# HOW TO COMPLETE THIS TASK:
Only an exact, line-for-line copy of the data will serve as the answer.
»»
/-- The worst-case cost (check 7 of R425). -/
def worstCost (cs : List Code) (ls : List (List Nat)) : Nat :=
  ((cs.zip ls).map (fun e => e.1.cycles 48 * (e.2.foldl (fun m j => m * (match cs[j]? with
    | some x => x.imm
    | none => 1)) 1))).foldl (· + ·) 0

/-- The header of an image (Table 16-6). -/
structure ImageHeader where
  magic : Nat
  level : Nat
  point : Nat
  len : Nat
  rsv : Bool
  deriving DecidableEq, Repr

def ImageHeader.of (v : Nat) : ImageHeader :=
  { magic := bitsOf v 0 32, level := bitsOf v 43 1, point := bitsOf v 44 4, len := bitsOf v 48 16, rsv := bitsOf v 32 11 != 0 || bitsOf v 64 64 != 0 }

/-- Check 1 of R425. -/
def ImageHeader.ok (h : ImageHeader) : Bool :=
  h.magic == 0x504F4C59 && decide (1 ≤ h.len ∧ h.len ≤ 256) && decide (h.point ≤ 5) && !h.rsv && levelOk h.point h.level

/-- The verifier (R425): 0, or the code of the first check that fails. -/
def verifyImage (h : ImageHeader) (ws : List Nat) (room : Bool) : Nat :=
  let cs := ws.map Code.of
  if !h.ok then 1
  else if !cs.all Code.formOk then 2
  else match loopsOf cs 0 [] with
    | none => 3
    | some ls =>
      if !branchesOk cs ls then 4
      else if (cs.getLast?.map (fun x => x.op)) ≠ some 0x1F then 5
      else if !cs.all (Code.fieldsOk h.point h.level) then 6
      else if allowance h.point + overdraftMax < worstCost cs ls then 7
      else if !room then 8
      else 0

/-! ### A run -/

def Run.start : Run := { k := [], d := [], writes := [], loops := [], pc := 0, used := 0 }

/-- A level that is answered without running takes a cycle (R417). -/
def LevelRun.robin : LevelRun := { d := none, ran := false, cycles := 1, writes := [] }

def Run.reg (r : Run) (n : Nat) : Nat := if n = 0 then 0 else mgetD r.k n 0

def Run.setReg (r : Run) (n v : Nat) : Run := if n = 0 then r else { r with k := mput 0 r.k n (v % 2 ^ 64) }

/-- imm14 sign-extended to 64 bits. -/
def simm (imm : Nat) : Nat := wrap 64 (signed 14 imm)

/-- The result of a two-source opcode (R422). -/
def aluCode (op x y : Nat) : Nat :=
  let sx := signed 64 x
  let sy := signed 64 y
  match op with
  | 4 => (x + y) % 2 ^ 64
  | 5 => (x + 2 ^ 64 - y) % 2 ^ 64
  | 6 => x &&& y
  | 7 => x ||| y
  | 8 => x ^^^ y
  | 9 => x * 2 ^ (y % 64) % 2 ^ 64
  | 10 => x / 2 ^ (y % 64)
  | 11 => if sx ≤ sy then x else y
  | 12 => if sx ≤ sy then y else x
  | 13 => if sx < sy then 1 else 0
  | _ => if x = y then 1 else 0

/-- The word after the ENDL that matches an open loop, from a word on. -/
def afterLoop (cs : List Code) : Nat → Nat → Nat → Nat
  | 0, i, _ => i
  | n + 1, i, depth =>
    match cs[i]? with
    | none => i
    | some x =>
      if x.op = 0x11 then afterLoop cs n (i + 1) (depth + 1)
      else if x.op = 0x12 then (if depth = 0 then i + 1 else afterLoop cs n (i + 1) (depth - 1))
      else afterLoop cs n (i + 1) depth

/-- Key of a policy scratch word (R420). -/
def scratchKey (part level w : Nat) : Nat := 256 * part + 128 * level + w % 128

/-- The line of a policy scratch word: 128 bytes hold sixteen (assumption 22). -/
def scratchLine (key : Nat) : Nat := key / 16

/-- Does a die hold the line of a word (R423)? -/
def State.dieHolds (s : State) (die key : Nat) : Bool := hasBit (mgetD s.pol.lines (scratchLine key) 0) die

/-- A die uses a word (R420): it then holds the line.  After a write the manual leaves open which others keep their copies, kept coherent, and
which lose them (assumption 22). -/
def State.useLine (s : State) (die key : Nat) (write : Bool) : State :=
  let m := mgetD s.pol.lines (scratchLine key) 0
  let others := if write then m &&& (Config.freeByte (s.fresh + 1)).toNat else m
  { s with fresh := s.fresh + 2, pol := { s.pol with lines := mput 0 s.pol.lines (scratchLine key) (setBits others die 1 1) } }

/-- System software writes a word of policy scratch: which dies then still hold the line is open (assumption 22). -/
def State.looseLine (s : State) (key : Nat) : State :=
  let m := mgetD s.pol.lines (scratchLine key) 0 &&& (Config.freeByte s.fresh).toNat
  { s with fresh := s.fresh + 1, pol := { s.pol with lines := mput 0 s.pol.lines (scratchLine key) m } }

/-- Writes to policy scratch are performed (R420). -/
def State.putScratch (s : State) (ws : NatMap Nat) : State := { s with cmd := { s.cmd with scratch := ws.foldl (fun m e => mput 0 m e.1 e.2) s.cmd.scratch } }

/-- A field of an entry of the snapshot (Table 16-5). -/
def rdqField (cands : List (List Nat)) (i f : Nat) : Nat :=
  if f = 13 then cands.length
  else match cands[i]? with
    | some e => (e[f]?).getD 0
    | none => 0xFFFFFFFF

/-- Free panels and idle cores of a plot: panel slots of its cores that hold no warp. -/
def Core.freePanels (k : Core) : Nat := 4 - (k.warps.foldl (fun n e => n + e.2.panels) 0)

def State.plotCores (s : State) (plot : Nat) : List Core := (s.cores.filter (fun e => plotOf e.1 == plot)).map Prod.snd

def State.idleCores (s : State) (plot : Nat) : Nat := 256 - ((s.plotCores plot).filter (fun k => !k.warps.isEmpty)).length

def State.freePanelsOf (s : State) (plot : Nat) : Nat := 1024 - ((s.plotCores plot).foldl (fun n k => n + (4 - k.freePanels)) 0)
««
# WRITTEN SOLUTION:
/-- The worst-case cost (check 7 of R425). -/
def worstCost (cs : List Code) (ls : List (List Nat)) : Nat :=
  ((cs.zip ls).map (fun e => e.1.cycles 48 * (e.2.foldl (fun m j => m * (match cs[j]? with
    | some x => x.imm
    | none => 1)) 1))).foldl (· + ·) 0

/-- The header of an image (Table 16-6). -/
structure ImageHeader where
  magic : Nat
  level : Nat
  point : Nat
  len : Nat
  rsv : Bool
  deriving DecidableEq, Repr

def ImageHeader.of (v : Nat) : ImageHeader :=
  { magic := bitsOf v 0 32, level := bitsOf v 43 1, point := bitsOf v 44 4, len := bitsOf v 48 16, rsv := bitsOf v 32 11 != 0 || bitsOf v 64 64 != 0 }

/-- Check 1 of R425. -/
def ImageHeader.ok (h : ImageHeader) : Bool :=
  h.magic == 0x504F4C59 && decide (1 ≤ h.len ∧ h.len ≤ 256) && decide (h.point ≤ 5) && !h.rsv && levelOk h.point h.level

/-- The verifier (R425): 0, or the code of the first check that fails. -/
def verifyImage (h : ImageHeader) (ws : List Nat) (room : Bool) : Nat :=
  let cs := ws.map Code.of
  if !h.ok then 1
  else if !cs.all Code.formOk then 2
  else match loopsOf cs 0 [] with
    | none => 3
    | some ls =>
      if !branchesOk cs ls then 4
      else if (cs.getLast?.map (fun x => x.op)) ≠ some 0x1F then 5
      else if !cs.all (Code.fieldsOk h.point h.level) then 6
      else if allowance h.point + overdraftMax < worstCost cs ls then 7
      else if !room then 8
      else 0

/-! ### A run -/

def Run.start : Run := { k := [], d := [], writes := [], loops := [], pc := 0, used := 0 }

/-- A level that is answered without running takes a cycle (R417). -/
def LevelRun.robin : LevelRun := { d := none, ran := false, cycles := 1, writes := [] }

def Run.reg (r : Run) (n : Nat) : Nat := if n = 0 then 0 else mgetD r.k n 0

def Run.setReg (r : Run) (n v : Nat) : Run := if n = 0 then r else { r with k := mput 0 r.k n (v % 2 ^ 64) }

/-- imm14 sign-extended to 64 bits. -/
def simm (imm : Nat) : Nat := wrap 64 (signed 14 imm)

/-- The result of a two-source opcode (R422). -/
def aluCode (op x y : Nat) : Nat :=
  let sx := signed 64 x
  let sy := signed 64 y
  match op with
  | 4 => (x + y) % 2 ^ 64
  | 5 => (x + 2 ^ 64 - y) % 2 ^ 64
  | 6 => x &&& y
  | 7 => x ||| y
  | 8 => x ^^^ y
  | 9 => x * 2 ^ (y % 64) % 2 ^ 64
  | 10 => x / 2 ^ (y % 64)
  | 11 => if sx ≤ sy then x else y
  | 12 => if sx ≤ sy then y else x
  | 13 => if sx < sy then 1 else 0
  | _ => if x = y then 1 else 0

/-- The word after the ENDL that matches an open loop, from a word on. -/
def afterLoop (cs : List Code) : Nat → Nat → Nat → Nat
  | 0, i, _ => i
  | n + 1, i, depth =>
    match cs[i]? with
    | none => i
    | some x =>
      if x.op = 0x11 then afterLoop cs n (i + 1) (depth + 1)
      else if x.op = 0x12 then (if depth = 0 then i + 1 else afterLoop cs n (i + 1) (depth - 1))
      else afterLoop cs n (i + 1) depth

/-- Key of a policy scratch word (R420). -/
def scratchKey (part level w : Nat) : Nat := 256 * part + 128 * level + w % 128

/-- The line of a policy scratch word: 128 bytes hold sixteen (assumption 22). -/
def scratchLine (key : Nat) : Nat := key / 16

/-- Does a die hold the line of a word (R423)? -/
def State.dieHolds (s : State) (die key : Nat) : Bool := hasBit (mgetD s.pol.lines (scratchLine key) 0) die

/-- A die uses a word (R420): it then holds the line.  After a write the manual leaves open which others keep their copies, kept coherent, and
which lose them (assumption 22). -/
def State.useLine (s : State) (die key : Nat) (write : Bool) : State :=
  let m := mgetD s.pol.lines (scratchLine key) 0
  let others := if write then m &&& (Config.freeByte (s.fresh + 1)).toNat else m
  { s with fresh := s.fresh + 2, pol := { s.pol with lines := mput 0 s.pol.lines (scratchLine key) (setBits others die 1 1) } }

/-- System software writes a word of policy scratch: which dies then still hold the line is open (assumption 22). -/
def State.looseLine (s : State) (key : Nat) : State :=
  let m := mgetD s.pol.lines (scratchLine key) 0 &&& (Config.freeByte s.fresh).toNat
  { s with fresh := s.fresh + 1, pol := { s.pol with lines := mput 0 s.pol.lines (scratchLine key) m } }

/-- Writes to policy scratch are performed (R420). -/
def State.putScratch (s : State) (ws : NatMap Nat) : State := { s with cmd := { s.cmd with scratch := ws.foldl (fun m e => mput 0 m e.1 e.2) s.cmd.scratch } }

/-- A field of an entry of the snapshot (Table 16-5). -/
def rdqField (cands : List (List Nat)) (i f : Nat) : Nat :=
  if f = 13 then cands.length
  else match cands[i]? with
    | some e => (e[f]?).getD 0
    | none => 0xFFFFFFFF

/-- Free panels and idle cores of a plot: panel slots of its cores that hold no warp. -/
def Core.freePanels (k : Core) : Nat := 4 - (k.warps.foldl (fun n e => n + e.2.panels) 0)

def State.plotCores (s : State) (plot : Nat) : List Core := (s.cores.filter (fun e => plotOf e.1 == plot)).map Prod.snd

def State.idleCores (s : State) (plot : Nat) : Nat := 256 - ((s.plotCores plot).filter (fun k => !k.warps.isEmpty)).length

def State.freePanelsOf (s : State) (plot : Nat) : Nat := 1024 - ((s.plotCores plot).foldl (fun n k => n + (4 - k.freePanels)) 0)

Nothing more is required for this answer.